First get a small “yes.” Then get a bigger “yes.”
This is how it goes:
- Sign up for my newsletter. (Little yes.)
- Buy my online course. (Big yes.)
- Give me your email address. (Little yes.)
- Buy my ebook. (Big yes.)
7. Door in the face technique
The psychological opposite of the foot-in-the-door technique is the door-in-the-face technique. Instead of asking for a small yes, you ask for a “big no.”
- Will you buy this $19,089 product? Big no.
- Okay, then will you buy this $19 product? Yes.
Cialdini et al., tested this theory by asking subjects for a big favor, followed by a smaller favor. Respondents who were primed with the big favor were far more likely to respond affirmatively than were subjects who were asked only for the small favor.
The priming — that door-in-the-face — ideally increased the likelihood of a “yes” on the second go.
8. Make every choice easy.
Every choice is an effort that drains a little bit of mental power every time.
The more decisions we make as the day goes on, the less ability we have to make good ones.
Take the well-known case of an Israeli court. Researchers found that prisoners who appeared before the court early in the morning received parole 70% of the time. But prisoners who appeared at the end of the day got parole only 10% of the time.
Why? Because the judges had made so many decisions that by the time 5 o’clock rolled around, they were getting tired. They weren’t being lazy. They were just decisioned out.
Decision fatigue is real, and it makes an impact on every area of life. President Obama has a limited amount of decision-making ability by which he must guide the nation’s policies. To save his decision-making power, he always wears the same suit. Why? So he won’t have to waste precious decision power on the decision between dark gray or dark blue (unless he wears a tan one).
Brain power is a resource. Your goal in the conversion funnel is to reduce the amount of decision-making by your customers. The less you tax their mental resource, the more likely they are to use that brain power for punching in their credit card info at the end.
Audible has a great strategy. Just two choices.
MixPanel has an awful strategy. Too many choices.
And Karma is even better. One choice. One.
9. Tell them which one to buy.
All too often, we’re scared of telling people what to do.

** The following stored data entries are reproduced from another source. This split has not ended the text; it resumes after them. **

/-- One entry of the two passes: axis 1 first. -/
theorem entry_passesOf (dft1 : DftSign → List C64 → List C64) (sign : DftSign) {w h : Nat} (a : Nat → Nat → C64) {u v : Nat}
    (hu : u < w) (hv : v < h) :
    entry (passesOf dft1 sign w h ((List.range w).map fun x => (List.range h).map fun y => a x y)) u v =
      (dft1 sign ((List.range w).map fun x => (dft1 sign ((List.range h).map fun y => a x y)).getD v default)).getD u
        default := by
  unfold passesOf entry transpose
  simp only
  rw [getD_map_range _ _ hu, List.map_map, List.map_map, getD_map_range _ _ hv]
  simp only [Function.comp, List.map_map]
  rfl

/-- What the passes answer is the table of its entries. -/
theorem passesOf_table (dft1 : DftSign → List C64 → List C64) (hl : ∀ s v, (dft1 s v).length = v.length) (sign : DftSign)
    (w h : Nat) (a : Nat → Nat → C64) :
    let r := passesOf dft1 sign w h ((List.range w).map fun x => (List.range h).map fun y => a x y)
    r = (List.range w).map fun u => (List.range h).map fun v => entry r u v := by
  intro r
  have h1 : r.length = w := by simp [r, passesOf, transpose]
  have h2 : ∀ q ∈ r, q.length = h := by
    intro q hq
    simp only [r, passesOf, transpose, List.mem_map] at hq
    obtain ⟨k, -, rfl⟩ := hq
    simp
  refine List.ext_getElem (by simp [h1]) fun i hi hj => ?_
  rw [List.getElem_map, List.getElem_range]
  have hri : (r.getD i []) = r[i] := by
    rw [List.getD_eq_getElem?_getD, List.getElem?_eq_getElem hi]; rfl
  refine List.ext_getElem (by simp [h2 _ (List.getElem_mem hi)]) fun j hj1 hj2 => ?_
  rw [List.getElem_map, List.getElem_range]
  unfold entry
  rw [hri, List.getD_eq_getElem?_getD, List.getElem?_eq_getElem hj1]
  rfl

theorem dft1Of_length (bin : DftBin) (s : DftSign) (v : List C64) : (Num.dft1Of bin s v).length = v.length := by
  unfold Num.dft1Of; split <;> simp

/-- The real part of a round trip, entry by entry. -/
theorem roundTripOf_eq (bin : DftBin) (nan : Nat → NanBits) {w h : Nat} (a : Nat → Nat → F64) {x y : Nat} (hx : x < w)
    (hy : y < h) :
    let d := Num.dft1Of bin
    let f := fun u v => (d .minus ((List.range w).map fun x => (d .minus ((List.range h).map fun y =>
      ({ re := a x y, im := F64.zero false } : C64))).getD v default)).getD u default
    roundTripOf d nan w h a x y = F64.div (nan (2 * (x * h + y)))
      ((d .plus ((List.range w).map fun u => (d .plus ((List.range h).map fun v => f u v)).getD y default)).getD x default).re
      (F64.ofNat (w * h)) := by
  intro d f
  unfold roundTripOf ifft2Of
  simp only
  rw [entry_table _ hx hy]
  have hf : passesOf d .minus w h ((List.range w).map fun x => (List.range h).map fun y =>
      ({ re := a x y, im := F64.zero false } : C64)) = (List.range w).map fun u => (List.range h).map fun v => f u v := by
    refine (passesOf_table d (dft1Of_length bin) .minus w h _).trans (List.map_congr_left fun u hu =>
      List.map_congr_left fun v hv => ?_)
    exact entry_passesOf d .minus _ (List.mem_range.1 hu) (List.mem_range.1 hv)
  simp only [d] at hf ⊢
  rw [hf, entry_passesOf _ _ _ hx hy]

/-! ### One axis of `scaledBin` on real values -/

/-- What `scaledBin`'s 1D transform of `n` real values answers at `k`. -/
def axisOut (s : DftSign) (n : Nat) (f : Nat → F64) (k : Nat) : F64 :=
  if n = 2 then if k = 0 then F64.add 0 (f 0) (f 1) else F64.sub 0 (f 0) (f 1)
  else if n = 1 then f k
  else match s with
    | .minus => shrink (f k)
    | .plus => F64.mul 0 (f k) (F64.ofNat n)

/-- The exact value it stands for, `shrink` aside. -/
def axis (s : DftSign) (n : Nat) (g : Nat → ℚ) (k : Nat) : ℚ :=
  if n = 2 then if k = 0 then g 0 + g 1 else g 0 - g 1
  else match s with
    | .minus => g k
    | .plus => n * g k

/-- What `shrink` multiplies by. -/
def shrinkBy : ℚ := 1 - 1 / 2 ^ 30

/-- `shrink`'s part in a pass. -/
def share (s : DftSign) (n : Nat) : ℚ :=
  match s with
  | .minus => if 3 ≤ n then shrinkBy else 1
  | .plus => 1

/-- How much a pass can grow a value. -/
def gain (s : DftSign) (n : Nat) : ℚ :=
  match s with
  | .minus => if n = 2 then 2 else 1
  | .plus => n

theorem add_nan_free (n m : NanBits) {a b : F64} (ha : F64.isFinite a = true) (hb : F64.isFinite b = true) :
    F64.add n a b = F64.add m a b := by rw [sum_finite ha hb, sum_finite ha hb]

theorem sub_nan_free (n m : NanBits) {a b : F64} (ha : F64.isFinite a = true) (hb : F64.isFinite b = true) :
    F64.sub n a b = F64.sub m a b := add_nan_free n m ha (by rw [isFinite_neg]; exact hb)

theorem add_zeros (n : NanBits) : F64.add n (F64.zero false) (F64.zero false) = F64.zero false := by
  rw [add_nan_free n 0 (finite_zero _) (finite_zero _)]; decide +kernel

theorem sub_zeros (n : NanBits) : F64.sub n (F64.zero false) (F64.zero false) = F64.zero false := by
  rw [sub_nan_free n 0 (finite_zero _) (finite_zero _)]; decide +kernel

theorem mul_zero_ofNat {m : Nat} (hm : m < 2 ^ 53) : F64.mul 0 (F64.zero false) (F64.ofNat m) = F64.zero false := by
  obtain ⟨g1, g2, g3⟩ := ofNat_exact hm
  obtain ⟨d1, d2⟩ := not_nan_of_finite g1
  obtain ⟨c1, c2⟩ := not_nan_of_finite (finite_zero false)
  unfold F64.mul
  simp only [c1, c2, d1, d2, Bool.or_self, Bool.false_eq_true, if_false, g2]
  rw [show F64.units (F64.zero false) = 0 by decide, Nat.zero_mul]
  decide +kernel

theorem shrink_zero : shrink (F64.zero false) = F64.zero false := by decide

theorem finite_of_shrink {v : F64} (h : F64.isFinite (shrink v) = true) : F64.isFinite v = true := by
  unfold shrink at h
  split_ifs at h
  · exact h
  · exact finite_of_mul h

theorem shrinkBy_exact : F64.isFinite 0x3FEFFFFFFF800000 = true ∧ F64.toRat 0x3FEFFFFFFF800000 = shrinkBy := by
  refine ⟨by decide, ?_⟩
  have hu : F64.units 0x3FEFFFFFFF800000 = (2 ^ 53 - 2 ^ 23) * 2 ^ 1021 := by decide +kernel
  have hs : F64.sign 0x3FEFFFFFFF800000 = false := by decide
  rw [toRat_eq, hs, hu, Nat.cast_mul, Nat.cast_pow, Nat.cast_ofNat, if_neg Bool.false_ne_true, one_mul]
  rw [show (2 : ℚ) ^ 1074 = 2 ^ 53 * 2 ^ 1021 by rw [← pow_add]]
  have : (0 : ℚ) < 2 ^ 1021 := by positivity
  generalize (2 : ℚ) ^ 1021 = p at *
  unfold shrinkBy
  field_simp
  norm_num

In reality, most people want to be told what to do.
And you’re the one to tell them. If they are in a conversion-ready position, then you need to coax them along to make the best decision.
Have you ever seen this happen in a restaurant?
Guest: “Hmm. I don’t know. What do you recommend?”
Waiter, thinking about her tip: “Oh, I really like the strip steak paired with the Chateau Margaux 2009.” (Price: $190)
Guest: “Oh, that sounds good. I’ll get that. Medium rare, please.”
Just tell them what to do, and they’ll do it.
Persuasion is good, but sometimes directives work better.
You can, of course, be subtle. The “most popular” tag above the middle price is one such example of a subtle directive.
Xero does the same thing.
A similar nudge comes by differentiated design, as in the case of ZenDesk’s vivid green middle choice.
Pricing is about smart. It’s about strategy. It’s about psychology.
When it’s time to hammer out pricing, place the discussion of profit margins and pie charts off to the side, just for a minute.
Instead, think about the tips, tricks, hacks and psychological insights that can take a pricing page from bland to brilliant. Just one of these tricks can make you that much more profitable.